GEDICHTEN DIE DE BUNDEL NIET GEHAALD HEBBEN (26)

SLOT

Hier is de laatste aflevering van de serie GEDICHTEN DIE DE BUNDEL NIET GEHAALD HEBBEN, oorspronkelijk genoemd GEDICHTEN DIE DE BUNDEL NIET ZULLEN HALEN.

Aan alle goede dingen moet een einde komen. Afgelopen nacht, Koninginnenacht, las de presentator het eerder hier gepubliceerde – laagste lied – voor. In de nacht van zondag 6 op maandag 7 mei besluit Adeline van Lier in haar wekelijkse uitzending van De Nacht Van Het Goede Leven – meestal rond de klok van vijf – de reeks gedichten die op radio 1 door haar werden voorgelezen, aan het einde van de zondagnacht, in de vroege maandagmorgen, met Landgoed. Ik heb het zelf zelden gehoord. Prettige mensen slapen dan.

Soms, als ik vermoed dat ik niet kan slapen, denk ik dat het mij rustig maakt, als de radio aanstaat. De mensen kletsen wel. Laat maar kletsen. Speelt de radio voor mij, waardoor ik telkens wakker schrik. En ook weer slapen kan. Heel soms hoorde ik, via via, dat iemand van iemand gehoord had dat ik ‘s nachts nog op de radio was, of dat mijn naam genoemd werd, zoiets. Misschien dat de bouwvakkers van Brabant al wakker zijn om naar het luie Amsterdam te reizen. Maar die bouwvakkers komen nooit bij mij.

26 weken lang, precies een half jaar dus, las Adeline van Lier zo’n gedicht voor dat de bundel niet zou halen. Ik vond dat fijn. Dat is allemaal publiciteit nietwaar. Ik word uitgezonden, dus ik besta, zij het op onmogelijke tijden.

Onmogelijke tijden, misschien zijn dat de mijne wel.

Aan al het goede komt een einde. De bundel is af, sommige van de dingen die eerder werden uitgezonden hebben de bundel alsnog gehaald, omdat ze voor uitzending zolang werden opgeknapt tot het ineens bijna goed was. De meeste dingen haalden het niet, en gingen tenonder in het waarschijnlijk tot het eind der tijden opvraagbaar blijvend archief van uitzendingen, weblogs, hyperlinks.

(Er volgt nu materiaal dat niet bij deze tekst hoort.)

-- ==== Sys2Proof/Laws/Moves.lean ====
section
/-! SUPPORT. What any command that leaves the two inputs alone can do to the part, said once: the relation Moves, and one lemma for
each shared operation that Stays does not cover. -/

namespace Sys2Proof.Machine

open Sys2Proof

/-- `Moves free p q`: the capacities of p hold of q, the inputs are those of p, and a valve is commanded open or a grant is held in
q only where it was in p, or where `free` holds. -/
structure Moves (free : Prop) (p q : Part) : Prop where
  emergency : q.pins.emergency = p.pins.emergency
  powerFail : q.pins.powerFail = p.pins.powerFail
  flow : ∀ h, (q.hose h).valves.phase.flowing = true → (p.hose h).valves.phase.flowing = true ∨ free
  grants : ∀ i g, g ∈ (q.pumps.get i).grants → g ∈ (p.pumps.get i).grants ∨ free
  events : p.cnl.events.length ≤ 16 → q.cnl.events.length ≤ 16
  busy : p.cnl.busyWaiting ≤ 4 → q.cnl.busyWaiting ≤ 4
  queue : p.snc.queue.length ≤ 16 → q.snc.queue.length ≤ 16
  attempts : p.snc.attempts ≤ 4 → q.snc.attempts ≤ 4
  peers : p.snc.peers.length = 14 → q.snc.peers.length = 14
  slots : p.tlg.slots.length = 1024 → q.tlg.slots.length = 1024
  totals : p.totals.length = 64 → q.totals.length = 64
  log : p.tlg.Bounded → q.tlg.Bounded
  claims : p.alc.Bounded → q.alc.Bounded
  own : q.station = p.station
  station : p.cfl.Bounded → q.cfl.Bounded
  restock : p.cfl.Bounded → p.rsc.Bounded p.station → q.rsc.Bounded p.station

namespace Moves

variable {free : Prop} {p q r : Part}

theorem refl : Moves free p p :=
  ⟨rfl, rfl, fun _ => Or.inl, fun _ _ => Or.inl, id, id, id, id, id, id, id, id, id, rfl, id, fun _ => id⟩

theorem trans (hq : Moves free p q) (hr : Moves free q r) : Moves free p r where
  emergency := hr.emergency.trans hq.emergency
  powerFail := hr.powerFail.trans hq.powerFail
  flow h hf := (hr.flow h hf).elim (hq.flow h) Or.inr
  grants i g hg := (hr.grants i g hg).elim (hq.grants i g) Or.inr
  events := hr.events ∘ hq.events
  busy := hr.busy ∘ hq.busy
  queue := hr.queue ∘ hq.queue
  attempts := hr.attempts ∘ hq.attempts
  peers := hr.peers ∘ hq.peers
  slots := hr.slots ∘ hq.slots
  totals := hr.totals ∘ hq.totals
  log := hr.log ∘ hq.log
  claims := hr.claims ∘ hq.claims
  own := hr.own.trans hq.own
  station := hr.station ∘ hq.station
  restock hc hb := by
    have := hr.restock (hq.station hc)
    rw [hq.own] at this
    exact this (hq.restock hc hb)

/-- The capacities hold on. -/
theorem bounded (hq : Moves free p q) (hp : p.Bounded) : q.Bounded :=
  ⟨hq.events hp.events, hq.busy hp.busy, hq.queue hp.queue, hq.attempts hp.attempts, hq.peers hp.peers, hq.slots hp.slots,
    hq.totals hp.totals, hq.log hp.log, hq.claims hp.claims, by rw [hq.own]; exact hq.restock hp.station hp.restock,
    hq.station hp.station⟩

/-- A safe part stays safe where valves open and grants are given only while no input is asserted. -/
theorem safe (hq : Moves p.inputsClear p q) (hp : p.Safe) : q.Safe := by
  intro hc
  have hc' : ¬ p.inputsClear := by
    unfold Part.inputsClear at hc ⊢
    rwa [hq.emergency, hq.powerFail] at hc
  obtain ⟨hflow, hgrants⟩ := hp hc'
  refine ⟨fun h => ?_, fun i => ?_⟩
  · by_contra hn
    rcases hq.flow h (by simpa using hn) with hf | hf
    · rw [hflow h] at hf; exact Bool.false_ne_true hf
    · exact hc' hf
  · rw [List.eq_nil_iff_forall_not_mem]
    intro g hg
    rcases hq.grants i g hg with hf | hf
    · rw [hgrants i] at hf; exact List.not_mem_nil hf
    · exact hc' hf

end Moves

/-- What a hose event may do, any command may do. -/
theorem Stays.moves {free : Prop} {p q : Part} (hq : Stays free p q) : Moves free p q := by
  induction hq with
  | refl => exact Moves.refl
  | @setHose q' _ h u hf ih =>
    refine ih.trans { Moves.refl with flow := fun k hk => ?_ }
    by_cases hkh : k = h
    · subst hkh
      rw [Part.hose_setHose_same] at hk
      exact hf hk
    · rw [Part.hose_setHose_ne _ _ hkh] at hk
      exact Or.inl hk
  | setEvents _ c hr hl ih =>
    refine ih.trans { Moves.refl with events := hl, busy := fun hb => ?_ }
    rw [Part.cnl_setCnl, hr]
    exact hb
  | setQueue _ c hr hl ih =>
    refine ih.trans { Moves.refl with queue := hl, attempts := fun hb => ?_, peers := fun hb => ?_ }
    · rw [Part.snc_setSnc, hr]; exact hb
    · rw [Part.snc_setSnc, hr]; exact hb
  | setTlg _ t hf hb ih =>
    refine ih.trans { Moves.refl with slots := fun hl => ?_, log := hb }
    have := congrArg List.length (congrArg Prod.fst hf)
    simpa [Tlg.fixed] using this.trans (by simpa [Tlg.fixed] using hl)
  | setRsc _ r _ _ hb ih => exact ih.trans { Moves.refl with restock := fun _ => hb _ }
  | setPumps _ m hg ih => exact ih.trans { Moves.refl with grants := hg }
  | setRequestOrder _ n ih => exact ih.trans { Moves.refl with }
  | setCounter _ n ih => exact ih.trans { Moves.refl with claims := fun hb => hb.congr rfl }

namespace Moves

variable {free : Prop} {p q r : Part}

theorem reach (hq : Moves free p q) (n : Nat) : Moves free p (q.reach n) := hq.trans { Moves.refl with }

theorem setDraws (hq : Moves free p q) (n : Nat) : Moves free p (q.setDraws n) := hq.trans { Moves.refl with }

theorem setMachines (hq : Moves free p q) (m : List MachineRow) : Moves free p (q.setMachines m) := hq.trans { Moves.refl with }

theorem modMachine (hq : Moves free p q) (i : Nat) (f : MachineRow → MachineRow) : Moves free p (q.modMachine i f) :=
  hq.setMachines _

/-- The allotment controller changed within the capacities of its claim table. -/
theorem setAlc (hq : Moves free p q) (x : Alc) (hx : q.alc.Bounded → x.Bounded) : Moves free p (q.setAlc x) :=
  hq.trans { Moves.refl with claims := hx }

theorem setInv (hq : Moves free p q) (x : Inv) : Moves free p (q.setInv x) := hq.trans { Moves.refl with }

theorem modComp (hq : Moves free p q) (c : CompId) (f : Compartment → Compartment) : Moves free p (q.modComp c f) := hq.setInv _

/-- The loader changed, its station number kept. -/
theorem setCfl (hq : Moves free p q) (x : Cfl) (hs : x.station = q.cfl.station) (hx : q.cfl.Bounded → x.Bounded) :
    Moves free p (q.setCfl x) :=
  hq.trans { Moves.refl with own := by simp only [Part.station, Part.cfl_setCfl, hs], station := hx, restock := fun _ => id }

/-- The restock coordinator changed within its capacities. -/
theorem setRsc (hq : Moves free p q) (x : Rsc) (hx : q.cfl.Bounded → q.rsc.Bounded q.station → x.Bounded q.station) :
    Moves free p (q.setRsc x) := hq.trans { Moves.refl with restock := hx }

/-- The restock coordinator changed but for its queue and its bays. -/
theorem setRestocking (hq : Moves free p q) (x : Rsc) (h1 : x.queue = q.rsc.queue) (h2 : x.bays = q.rsc.bays) :
    Moves free p (q.setRsc x) := hq.setRsc x fun _ hb => hb.congr h1 h2

/-- The pins changed but for the two inputs. -/
theorem setPins (hq : Moves free p q) (x : Pins) (he : x.emergency = q.pins.emergency) (hp : x.powerFail = q.pins.powerFail) :
    Moves free p (q.setPins x) :=
  hq.trans { Moves.refl with emergency := he, powerFail := hp }

theorem modPins (hq : Moves free p q) (h : HoseId) (f : HosePins → HosePins) : Moves free p (q.modPins h f) :=
  hq.setPins _ rfl rfl

/-- The net changed within its capacities. -/
theorem setSnc (hq : Moves free p q) (x : Snc) (h1 : q.snc.queue.length ≤ 16 → x.queue.length ≤ 16)
    (h2 : q.snc.attempts ≤ 4 → x.attempts ≤ 4) (h3 : q.snc.peers.length = 14 → x.peers.length = 14) :
    Moves free p (q.setSnc x) :=
  hq.trans { Moves.refl with queue := h1, attempts := h2, peers := h3 }

/-- The net's counters and timers changed. -/
theorem modSnc (hq : Moves free p q) (f : Snc → Snc) (h1 : (f q.snc).queue = q.snc.queue)
    (h2 : (f q.snc).attempts = q.snc.attempts) (h3 : (f q.snc).peers = q.snc.peers) : Moves free p (q.modSnc f) :=
  hq.setSnc _ (by rw [h1]; exact id) (by rw [h2]; exact id) (by rw [h3]; exact id)

theorem setTotals (hq : Moves free p q) (x : List Totals) (hx : q.totals.length = 64 → x.length = 64) :
    Moves free p (q.setTotals x) :=
  hq.trans { Moves.refl with totals := hx }

/-- The log changed within its capacities. -/
theorem setTlg (hq : Moves free p q) (x : Tlg) (hx : q.tlg.slots.length = 1024 → x.slots.length = 1024)
    (hb : q.tlg.Bounded → x.Bounded) : Moves free p (q.setTlg x) :=
  hq.trans { Moves.refl with slots := hx, log := hb }

/-- The log changed but for its slots, its queue and its wait lists. -/
theorem setMemory (hq : Moves free p q) (x : Tlg) (h1 : x.slots = q.tlg.slots) (h2 : x.queue = q.tlg.queue)
    (h3 : x.waitLists = q.tlg.waitLists) : Moves free p (q.setTlg x) :=
  hq.setTlg x (by rw [h1]; exact id) fun hb => hb.congr h2 h3

theorem modSlot (hq : Moves free p q) (i : Nat) (f : Slot → Slot) : Moves free p (q.modSlot i f) :=
  hq.setTlg _ (by simp) fun hb => hb.congr rfl rfl

theorem setCnl (hq : Moves free p q) (x : Cnl) (h1 : q.cnl.events.length ≤ 16 → x.events.length ≤ 16)
    (h2 : q.cnl.busyWaiting ≤ 4 → x.busyWaiting ≤ 4) : Moves free p (q.setCnl x) :=
  hq.trans { Moves.refl with events := h1, busy := h2 }

/-- The hoses changed where no phase is moved. -/
theorem setHoses (hq : Moves free p q) (x : Quad Hose) (hx : ∀ h, (x.get h).valves.phase = (q.hose h).valves.phase) :
    Moves free p (q.setHoses x) :=
  hq.trans { Moves.refl with flow := fun h hf => Or.inl (by rw [← hx h]; exact hf) }

theorem setPumps (hq : Moves free p q) (x : ByPump Pump) (hx : ∀ i, (x.get i).grants = (q.pumps.get i).grants) :
    Moves free p (q.setPumps x) :=
  hq.trans { Moves.refl with grants := fun i g hg => Or.inl (by rw [← hx i]; exact hg) }

/-- A hose event after other changes. -/
theorem stays (hq : Moves free p q) (hr : Stays free q r) : Moves free p r := hq.trans hr.moves

theorem event (hq : Moves free p q) (e : Event) : Moves free p (q.event e) := hq.stays (Stays.refl.event e)

theorem respond (hq : Moves free p q) (x : Response) : Moves free p (q.respond x) := hq.stays (Stays.refl.respond x)

theorem offer (hq : Moves free p q) (n : Notice) (y : Bool) : Moves free p (q.offer n y) := hq.stays (Stays.refl.offer n y)

theorem takeCause (hq : Moves free p q) (h : HoseId) (c : Cause) : Moves free p (q.takeCause h c) :=
  hq.stays (Stays.refl.takeCause h c)

theorem settleHoses (hq : Moves free p q) (hfree : p.inputsClear → free) (b : Part) : Moves free p (settleHoses b q) :=
  hq.stays (Stays.refl.settleHoses (fun hc => hfree (by
    unfold Part.inputsClear at hc ⊢
    rwa [hq.emergency, hq.powerFail] at hc)) b)

theorem finish (hq : Moves free p q) (b : Part) : Moves free p (finish b q) := hq.stays (Stays.refl.finish b)

theorem settle (hq : Moves free p q) (hfree : p.inputsClear → free) (b : Part) : Moves free p (settle b q) :=
  (hq.settleHoses hfree b).finish b

end Moves

end Sys2Proof.Machine
end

Nu goed, we besluiten deze serie met dit laatste vers, dat ik eigenlijk vergeten was.
Volgende week, dus in de nacht van 13 op 14 mei, zal ik zo lang mogelijk tot gast zijn in ‘de Nacht Van Het Goede Leven.’ Dan hebben we het eindelijk over de gedichten die de bundel wel gehaald hebben.

Landgoed vertelt van een dag in Den Haag op een vervallen landgoed doorgebracht, Ockenstein of Ockelenburg heet het geloof ik, iedere Hagenaar zal mij kunnen verbeteren: een uitgestrekt park, er staat een verwaarloosd, imponerend bedoeld bouwwerk, met een monstrueuze jaren zestig aanbouw in de vorm van een jeugdherberg, rijp voor de sloop, hekken erom, ruiten ingegooid, het dak lekt hard.

Er speelde, op locatie, een theatergroep, waarvan ik iemand kende van een ander theater, mijn meisje had een week eerder bij ‘Dichter aan huis’ uit andere bron van deze bijzondere plaats gehoord, ze zochten er een bestemming voor, zeiden ze, en zo geraakt men al snel tot de aandrang zich een bestemming te wanen, hoe zeg je dat netjes: je gaat eens kijken of het wat zou wezen. Het was veel en veel te groot. Een plek die je doet afvragen: zou ik mijn leven aan een gebouw willen geven. Het lukte niet, er echt een droom van te maken: hoe idyllisch een en ander ook oogde, de uitgestrekte velden om het romantisch behagen willende huis, er zal wel nevel hebben gehangen, over de velden.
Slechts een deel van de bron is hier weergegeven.